By 2002, the country was beginning to emerge from the recession, which technically lasted just two quarters. But there remained a deep skepticism about Internet business models, particularly those that were advertiser supported. And yet, as the after-shocks of the 9/11 attacks began to recede, a few brave entrepreneurs began to wade back into the water. One of them was Nick Denton, a former international correspondent for The Financial Times.

I was always a geek. When I was based at the FT in Budapest, I used to get on a little train [to go to] Vienna, which was the closest place you could buy Wired magazine and all the Mac enthusiast magazines.

In ’96 I switched from the investment banking beat to the tech and Internet beat…. I wanted to go to San Francisco. I’d read Wired magazine. I believed that something was happening there, and was actually a little bit disappointed when I arrived. It wasn’t quite what I’d imagined, that South of Market. I’d imagined this digital epicenter where the new web was being born. It actually seemed to be inhabited by a few homeless people, and maybe two or three people who could have conceivably been web designers. But I still believed. I closed my mind to the visual evidence.
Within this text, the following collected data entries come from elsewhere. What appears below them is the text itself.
/-! ### The channel during a transfer -/

/-- The channel when `n` of the `total` words of a transfer have been moved; the last one completes it. -/
def transferAt (ch : Channel) (addr len : Word) (total n : Nat) : Channel :=
  { ch with
    addr := addr, len := len, xfer := BitVec.ofNat 32 (4 * n), busy := decide (n < total), done := decide (n = total) }

section
variable (ch : Channel) {addr len : Word} {total n : Nat}

theorem transferAt_zero (h : 0 < total) : transferAt ch addr len total 0 =
    { ch with addr := addr, len := len, xfer := 0#32, busy := true, done := false } := by
  simp [transferAt, h, h.ne]

theorem transferAt_total : transferAt ch addr len total total =
    { ch with addr := addr, len := len, xfer := BitVec.ofNat 32 (4 * total), busy := false, done := true } := by
  simp [transferAt]

/-- A poll after the last beat sees `DONE` alone changed and finds no error. -/
theorem statusView_transferAt_total (sg : Bool) :
    isStatusView (statusWord sg (transferAt ch addr len total total)) sg { ch with busy := false, done := true } := by
  rw [transferAt_total]
  exact statusWord_view sg { ch with
    addr := addr, len := len, xfer := BitVec.ofNat 32 (4 * total), busy := false, done := true }

theorem accepts_transferAt_total (h : ch.err = false) : accepts (transferAt ch addr len total total) = true := by
  rw [transferAt_total]
  exact (accepts_iff _).mpr ⟨rfl, h⟩

theorem xfer_transferAt_succ :
    (transferAt ch addr len total n).xfer + 4#32 = (transferAt ch addr len total (n + 1)).xfer := by
  simp only [transferAt, Nat.mul_succ, BitVec.ofNat_add]

theorem transferAt_completed (h : n + 1 = total) :
    { transferAt ch addr len total n with
      xfer := (transferAt ch addr len total n).xfer + 4#32, busy := false, done := true } =
      transferAt ch addr len total (n + 1) := by
  rw [xfer_transferAt_succ]
  simp [transferAt, h]

theorem transferAt_counted (h : n + 1 < total) :
    { transferAt ch addr len total n with xfer := (transferAt ch addr len total n).xfer + 4#32 } =
      transferAt ch addr len total (n + 1) := by
  rw [xfer_transferAt_succ]
  simp [transferAt, h, h.ne, Nat.lt_of_succ_lt h, (Nat.lt_of_succ_lt h).ne]

theorem toNat_xfer_transferAt (h : 4 * n < 2 ^ 32) : (transferAt ch addr len total n).xfer.toNat = 4 * n := by
  rw [transferAt, BitVec.toNat_ofNat, Nat.mod_eq_of_lt h]

theorem beatAddr_transferAt (h : 4 * n < 2 ^ 32) :
    beatAddr (transferAt ch addr len total n) = addr.toNat + 4 * n :=
  congrArg (addr.toNat + ·) (toNat_xfer_transferAt ch h)

theorem lastBeat_transferAt (h : 4 * n < 2 ^ 32) :
    lastBeat (transferAt ch addr len total n) = decide (4 * n + 4 = len.toNat) := by
  rw [lastBeat, toNat_xfer_transferAt ch h]
  rfl

end

/-- A beat of a transfer that the platform lets pass. -/
theorem beatError_of_beatsPass {c : Config} {dir : Chan} {a words n : Nat} (h : beatsPass c dir a words) (hn : n < words) :
    beatError c dir (a + 4 * n) = none := by
  obtain ⟨hmapped, hfault⟩ := h
  exact beatError_passes (fun m hm => hmapped _ (by omega) (by omega)) (hfault n hn)

/-! ### The host at a procedure -/

/-- The host's turn performs the operation at the head of its queue. -/
theorem stepHost_op {s : State} {i : Instr} {q : List HostOp} (hs : hostSelects (encode i) = true)
    (hq : s.host.queue = .op (encode i) :: q) : stepHost s = andThen (exec i s) fun t => .next (retire t) := by
  rw [stepHost, hq, ← hostWord_of_decode hs (decode_encode i)]
  rfl

/-- `TRANSMIT` or `RECEIVE`, by channel. -/
def transferCall : Chan → Word → Word → Instr
  | .tx => .transmit
  | .rx => .receive

theorem hostSelects_transferCall (c : Chan) (addr len : Word) : hostSelects (encode (transferCall c addr len)) = true := by
  cases c <;> rfl

section
variable {c : Chan} {addr len : Word} {s : State} {q : List HostOp}

theorem exec_transferCall_addr (hp : s.host.pos = 0) : exec (transferCall c addr len) s = addrThen c addr 1 s := by
  cases c <;> simp [transferCall, exec, execTransmit, execReceive, hp]

theorem exec_transferCall_len (hp : s.host.pos = 1) : exec (transferCall c addr len) s = lenThen c len 2 s := by
  cases c <;> simp [transferCall, exec, execTransmit, execReceive, hp]

theorem exec_transferCall_poll (hp : s.host.pos = 2) :
    exec (transferCall c addr len) s = .next (pollThen c (fun t => t.ret .ok) s) := by
  cases c <;> simp [transferCall, exec, execTransmit, execReceive, hp]

/-- `s` with channel `c` being `ch`, its procedure having made `n` accesses and the turns `l` being decided. -/
def State.calling (s : State) (c : Chan) (ch : Channel) (n : Nat) (l : List Turn) : State :=
  ((s.setChan c ch).atPos n).withTurns l

section
variable (s : State) (c : Chan) (ch : Channel) (n : Nat) (l : List Turn)

@[simp] theorem calling_cfg : (s.calling c ch n l).cfg = s.cfg := setChan_cfg ..
@[simp] theorem calling_queue : (s.calling c ch n l).host.queue = s.host.queue := by cases c <;> rfl
@[simp] theorem calling_pos : (s.calling c ch n l).host.pos = n := rfl
@[simp] theorem calling_chan : (s.calling c ch n l).chan c = ch := by cases c <;> rfl

@[simp] theorem calling_setChan (x : Channel) : (s.calling c ch n l).setChan c x = s.calling c x n l := by cases c <;> rfl
@[simp] theorem calling_atPos (m : Nat) : (s.calling c ch n l).atPos m = s.calling c ch m l := rfl

@[simp] theorem retire_calling_succ : retire (s.calling c ch (n + 1) l) = s.calling c ch (n + 1) l :=
  if_neg (Nat.succ_ne_zero n)

end

variable (hq : s.host.queue = .op (encode (transferCall c addr len)) :: q)
include hq

theorem stepHost_transferCall_addr {ch : Channel} (hsg : s.cfg.sgMode = false) (ha : accepts ch = true) (l : List Turn) :
    stepHost (s.calling c ch 0 l) = .next (s.calling c { ch with addr := addr } 1 l) := by
  rw [stepHost_op (hostSelects_transferCall ..) ((calling_queue ..).trans hq), exec_transferCall_addr rfl, addrThen,
    writeAddr_accepted (by simpa using hsg) (by simpa using ha)]
  simp

theorem stepHost_transferCall_len {ch : Channel} (hsg : s.cfg.sgMode = false) (ha : accepts ch = true)
    (he : startError ch.addr len = none) (l : List Turn) :
    stepHost (s.calling c ch 1 l) =
      .next (s.calling c { ch with len := len, xfer := 0#32, done := false, busy := true } 2 l) := by
  rw [stepHost_op (hostSelects_transferCall ..) ((calling_queue ..).trans hq), exec_transferCall_len rfl, lenThen,
    writeLen_started (by simpa using hsg) (by simpa using ha) (by simpa using he)]
  simp

/-- The poll that finds the channel neither busy nor in error ends the procedure, which leaves the queue. -/
theorem stepHost_transferCall_ok (hp : s.host.pos = 2) (ha : accepts (s.chan c) = true) :
    stepHost s = .next { s with host := { s.host with queue := q, pos := 0, x := readStatus c s, ret := .ok } } := by
  obtain ⟨hb, he⟩ := (accepts_iff _).mp ha
  rw [stepHost_op (hostSelects_transferCall ..) hq, exec_transferCall_poll hp, pollThen_eq, hb, he]
  simp [retire, State.ret, State.bind, hq]

/-- The host's turn at the poll, decided. -/
theorem run_transferCall_ok {rest : List Turn} (hsched : s.sched = .agent .host :: rest) (hp : s.host.pos = 2)
    (ha : accepts (s.chan c) = true) :
    run 1 s = .next { s with
      host := { s.host with queue := q, pos := 0, x := readStatus c s, ret := .ok }
      sched := rest } := by
  cases c <;> exact run_agent (a := .host) hsched (stepHost_transferCall_ok (s := s.withTurns rest) hq hp ha) 0

/-- The procedure's two writes start a transfer that passes the start checks. -/
theorem run_transferCall_start {rest : List Turn} (hsched : s.sched = .agent .host :: .agent .host :: rest)
    (hp : s.host.pos = 0) (hsg : s.cfg.sgMode = false) (ha : accepts (s.chan c) = true)
    (he : startError addr len = none) {total : Nat} (htotal : 0 < total) (n : Nat) :
    run (n + 2) s = run n (s.calling c (transferAt (s.chan c) addr len total 0) 2 rest) := by
  have hs (l : List Turn) : s.withTurns l = s.calling c (s.chan c) 0 l := by
    rw [State.calling, setChan_self, ← hp]
    rfl
  have haddr := stepHost_transferCall_addr (ch := s.chan c) hq hsg ha (.agent .host :: rest)
  have hlen := stepHost_transferCall_len (ch := { s.chan c with addr := addr }) hq hsg ha he rest
  rw [← hs] at haddr
  rw [transferAt_zero _ htotal, run_agent hsched haddr]
  exact run_agent (s := s.calling c _ 1 (.agent .host :: rest)) (a := .host) rfl hlen n

end

end Sys2Proof.Machine
end

section
/-! One complete transmit (43_transfer_engine.md R211): after `n` beats the first `n` words of the frame are in `IN`. -/

namespace Sys2Proof.Machine

/-- The first `n` words of `transmitFrame m a words`. -/
def framePrefix (m : List Host.Cell) (a words n : Nat) : List StreamWord :=
  (List.range n).map fun j => encodeWord (Memory.readWord m (a + 4 * j)) (decide (j + 1 = words))

theorem framePrefix_words (m : List Host.Cell) (a words : Nat) : framePrefix m a words words = transmitFrame m a words := rfl

theorem framePrefix_succ (m : List Host.Cell) (a words n : Nat) : framePrefix m a words (n + 1) =
    framePrefix m a words n ++ [encodeWord (Memory.readWord m (a + 4 * n)) (decide (n + 1 = words))] := by
  simp [framePrefix, List.range_succ]

theorem length_framePrefix (m : List Host.Cell) (a words n : Nat) : (framePrefix m a words n).length = n := by
  simp [framePrefix]

/-- The state when `n` beats of the transmit that `s` starts have been made, the host being at its poll. -/
def transmitAt (s : State) (addr len : Word) (words n : Nat) : State :=
  { s with
    inq := s.inq ++ framePrefix s.mem addr.toNat words n
    tx := transferAt s.tx addr len words n
    host := { s.host with pos := 2 } }

theorem calling_eq_transmitAt (s : State) (addr len : Word) (words : Nat) (l : List Turn) :
    s.calling .tx (transferAt s.tx addr len words 0) 2 l = (transmitAt s addr len words 0).withTurns l := by
  simp [transmitAt, State.withTurns, framePrefix, State.calling, State.atPos, State.setChan]

/-- A beat with room in `IN` pushes the next word of the frame. -/
theorem stepAgent_transmitAt {s : State} {addr len : Word} {words : Nat} (hlen : len.toNat = 4 * words)
    (hpass : beatsPass s.cfg .tx addr.toNat words) (hroom : roomFor words s.inq s.cfg.inDepth) {n : Nat} (hn : n < words)
    (l : List Turn) :
    stepAgent .tx ((transmitAt s addr len words n).withTurns l) =
      .next ((transmitAt s addr len words (n + 1)).withTurns l) := by
  have hlt : 4 * n < 2 ^ 32 := by have := len.isLt; omega
  have haddr := beatAddr_transferAt s.tx (addr := addr) (len := len) (total := words) hlt
  have hlast : lastBeat (transferAt s.tx addr len words n) = decide (n + 1 = words) := by
    rw [lastBeat_transferAt s.tx hlt, hlen]
    exact decide_eq_decide.mpr (by omega)
  have hroom' : roomIn (s.inq ++ framePrefix s.mem addr.toNat words n) s.cfg.inDepth :=
    roomIn_append hroom (by rwa [length_framePrefix])
  have hpush := exec_txBeat_push (s := (transmitAt s addr len words n).withTurns l) (decide_eq_true hn) hroom'
    ((congrArg _ haddr).trans (beatError_of_beatsPass hpass hn))
  rw [stepAgent, stepChannel_tx]
  refine Eq.trans hpush ?_
  simp only [transmitAt, State.withTurns, haddr, hlast, framePrefix_succ, List.append_assoc]
  by_cases hend : n + 1 = words
  · simp only [decide_eq_true hend, if_true, transferAt_completed _ hend]
  · simp only [decide_eq_false hend, if_false, Bool.false_eq_true, transferAt_counted _ (by omega : n + 1 < words)]

/-- Settles O48: the two writes start the channel, `words` beats push the frame, and the poll finds the channel done. -/
theorem completeTransmit : Obligations.CompleteTransmit := by
  intro s addr len q rest words hsg hbusy herr haddr hlen hpos hsum hpass hroom hp hq hsched
  have ha : accepts s.tx = true := (accepts_iff _).mpr ⟨hbusy, herr⟩
  have hstart : startError addr len = none :=
    (startError_none_iff ..).mpr ⟨fun h0 => absurd hlen (by simp [h0, hpos.ne']), by omega, haddr, hsum⟩
  have hxfer : BitVec.ofNat 32 (4 * words) = len := by rw [← hlen, BitVec.ofNat_toNat, BitVec.setWidth_eq]
  refine ⟨_, statusView_transferAt_total s.tx (addr := addr) (len := len) (total := words) false, ?_⟩
  calc run (words + 3) s
    _ = run (words + 1) ((transmitAt s addr len words 0).withTurns
          (List.replicate words (.agent .tx) ++ .agent .host :: rest)) := by
        rw [← calling_eq_transmitAt]
        exact run_transferCall_start (c := .tx) hq hsched hp hsg ha hstart hpos (words + 1)
    _ = run 1 ((transmitAt s addr len words words).withTurns (.agent .host :: rest)) :=
        run_replicate (f := transmitAt s addr len words) (fun n hn => stepAgent_transmitAt hlen hpass hroom hn) _ 1
    _ = _ := run_transferCall_ok (s := (transmitAt s addr len words words).withTurns (.agent .host :: rest)) (c := .tx)
        hq rfl rfl (accepts_transferAt_total s.tx herr)
    _ = _ := by
        simp only [transmitAt, State.withTurns, transferAt_total, hxfer, hp, framePrefix_words, readStatus, chan_tx, hsg]

end Sys2Proof.Machine
end

section
/-! One complete receive (43_transfer_engine.md R201, R212): after `n` beats the first `n` payloads of the frame are in the
buffer, and the word with `last` ends the transfer whatever the length. -/

namespace Sys2Proof.Machine

/-! ### Words stored one after another -/

/-- Host memory with the words `f 0 .. f (n - 1)` written from address `a` on. -/
def storeWords (m : List Host.Cell) (a : Nat) (f : Nat → Word) : Nat → List Host.Cell
  | 0     => m
  | n + 1 => Memory.writeWord (storeWords m a f n) (a + 4 * n) (f n)

section
variable {m : List Host.Cell} {a : Nat} {f : Nat → Word}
…Before leaving the FT, Richard Lambert, who was the editor at the FT at the time, asked me when I was in San Francisco to “tell us what we should be doing.” I wrote a memo, which unfortunately I’ve lost. It said it is pointless for us to report what others had [already] done better. We should be seeking to add value, and where others have done a story better, we should link to them. This was…

Heresy.

It was heresy. It was revolutionary. Unfortunately, it was still sort of revolutionary in the newspaper world 10 years later. That was the extraordinary thing. The extraordinary thing was not that it was revolutionary then. The extraordinary thing was that it was still revolutionary and still sort of is now — that newspapers insist on rehashing stories that have been better covered elsewhere, instead of taking and moving the story forward. There’s still a huge amount of duplication in the efforts of the news industry.

netscape-andreesen-ap

Nick Denton, Arianna Huffington, and the Financial Times’ John Gapper, 2011. (CC/FT)
Denton stayed in San Francisco, where he became friendly with the pioneers of blogging — Dave Winer, Evan Williams, and Meg Hourihan — and started several businesses, including a news search engine called Moreover and something called Newsblogger.
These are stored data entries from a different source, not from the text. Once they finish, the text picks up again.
theorem settle_tracked (s : State) : Tracked s (settle s) := by
  unfold settle
  split
  · exact step_tracked ‹_›
  · exact enterFault_tracked s _
  · exact .refl s

theorem settleN_tracked (n : Nat) (s : State) : Tracked s (settleN n s) := by
  induction n generalizing s with
  | zero => exact .refl s
  | succ n ih => exact (settle_tracked s).trans (ih (settle s))

theorem wordBase_add_of_aligned {a : Word} {k : Nat} (h : a.toNat % 4 = 0) (hk : k < 4) :
    (wordBase (a + BitVec.ofNat 32 k)).toNat = a.toNat := by
  rw [wordBase_toNat, add_ofNat_sameWord (by omega)]
  omega

theorem State.word_congr {s t : State} {a : Word} (hparams : t.params = s.params)
    (h : ∀ k < 4, t.byte (a + BitVec.ofNat 32 k) = s.byte (a + BitVec.ofNat 32 k)) : t.word a = s.word a := by
  have h0 : t.byte (a + 0) = s.byte (a + 0) := h 0 (by decide)
  have h1 : t.byte (a + 1) = s.byte (a + 1) := h 1 (by decide)
  have h2 : t.byte (a + 2) = s.byte (a + 2) := h 2 (by decide)
  have h3 : t.byte (a + 3) = s.byte (a + 3) := h 3 (by decide)
  rw [add_zero] at h0
  rw [State.word, State.word, hparams, h0, h1, h2, h3]

theorem Tracked.mem_dirty_of_word_ne {s t : State} (h : Tracked s t) {a : Word} (halign : a.toNat % 4 = 0)
    (hword : t.word a ≠ s.word a) : a.toNat ∈ t.dirty := by
  by_contra hclean
  refine hword (State.word_congr h.params fun k hk => ?_)
  by_contra hbyte
  exact hclean (wordBase_add_of_aligned halign hk ▸ h.holds _ hbyte)

/-- Settles O18: a word that reads otherwise than at the start has a byte that differs, so it is in `dirty`. -/
theorem modifiedCodeIsNeverRun : Obligations.ModifiedCodeIsNeverRun := by
  unfold Obligations.ModifiedCodeIsNeverRun
  intro s n t hfault hpc halign hword
  have hdirty := (settleN_tracked n s).mem_dirty_of_word_ne halign hword
  exact step_of_fetchWord_error hfault hpc (State.fetchWord_modified halign hdirty)

/-! ## HI and LO under a running guard -/

theorem exec_hi_of_hiGuard {i : Instr} {s t : State} (h : exec i s = .next t) (hguard : s.hiGuard > 0) :
    t.hi = s.hi := by
  cases hwrites : writesHi i with
  | false => exact (exec_frame h).hi hwrites
  | true => exact absurd (h.symm.trans (exec_hiHazard hwrites hguard)) nofun

theorem exec_lo_of_loGuard {i : Instr} {s t : State} (h : exec i s = .next t) (hguard : s.loGuard > 0) :
    t.lo = s.lo := by
  cases hwrites : writesLo i with
  | false => exact (exec_frame h).lo hwrites
  | true =>
    by_cases hhi : writesHi i = true ∧ s.hiGuard > 0
    · exact absurd (h.symm.trans (exec_hiHazard hhi.left hhi.right)) nofun
    · have hdown : writesHi i = true → s.hiGuard = 0 := fun hw => by simpa [hw] using hhi
      exact absurd (h.symm.trans (exec_loHazard hwrites hguard hdown)) nofun

theorem step_hi_of_hiGuard {s t : State} (h : step s = .next t) (hguard : s.hiGuard > 0) : t.hi = s.hi := by
  obtain ⟨_, rfl | ⟨i, _, hexec⟩⟩ := step_next h
  · rfl
  · exact exec_hi_of_hiGuard hexec hguard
The idea of Newsblogger was that you would consume and write about the news at the same time. It was actually very much ahead of its time. It was something like what we’re doing now in many ways. The act of reading and writing — in a truly interactive news environment — cannot be separated. They have been separated, but they cannot be usefully separated.

He continued through this period as a serial entrepreneur, attempting to buy Blogger and then resigning from Moreover. He took up personal political blogging after 9/11, and also wrote self-disparagingly about the whole dot-com boom and bust, including his and others’ roles in it. He moved to New York in the spring of 2002, and founded Gawker as a side project.

There’s a certain demographic. It was part of the city, and here was a site that appealed to a very specific group who are very well networked, who would talk amongst themselves. It was a very good place to start in many ways.

John Harris talks about looking for revenue in the early days at Politico.

The site got buzz almost straightaway. Our launch party was maybe two or three months after we launched. Kurt Andersen came. I didn’t know Kurt Andersen. None of us were connected to him in any way. He was a figure. We’d all heard of him. He’d edited Spy magazine. Gawker was, to some extent, the successor…to Spy magazine.

One of the reasons it took off, I think, was because there was nothing else going on at the time. They were all carpetbaggers and had been washed out of the market. There was no Internet advertising. The initial business model, to the extent there was one, was that, “Maybe we can make some money off of licensing fees.” That was the extent of it. Or otherwise, “I’ll just fund it for as long as it takes.” When something takes off like that, you should just plunge straight in. I wouldn’t say I plunged straight in. In retrospect, I should have gone more aggressive, sooner.

Now, just as Denton did, all manner of news entrepreneurs could take advantage of the new generation of technology and publishing tools to build businesses at much lower cost than previously. The barriers of entry to publishing were at a historic low. A young journalist named Rafat Ali founded paidcontent.org, in part, to chronicle the post Web Winter. Two entrepreneurs named Jason Calacanis and Brian Alvey founded Weblogs Inc., a network of dozens of blogs, later sold to AOL.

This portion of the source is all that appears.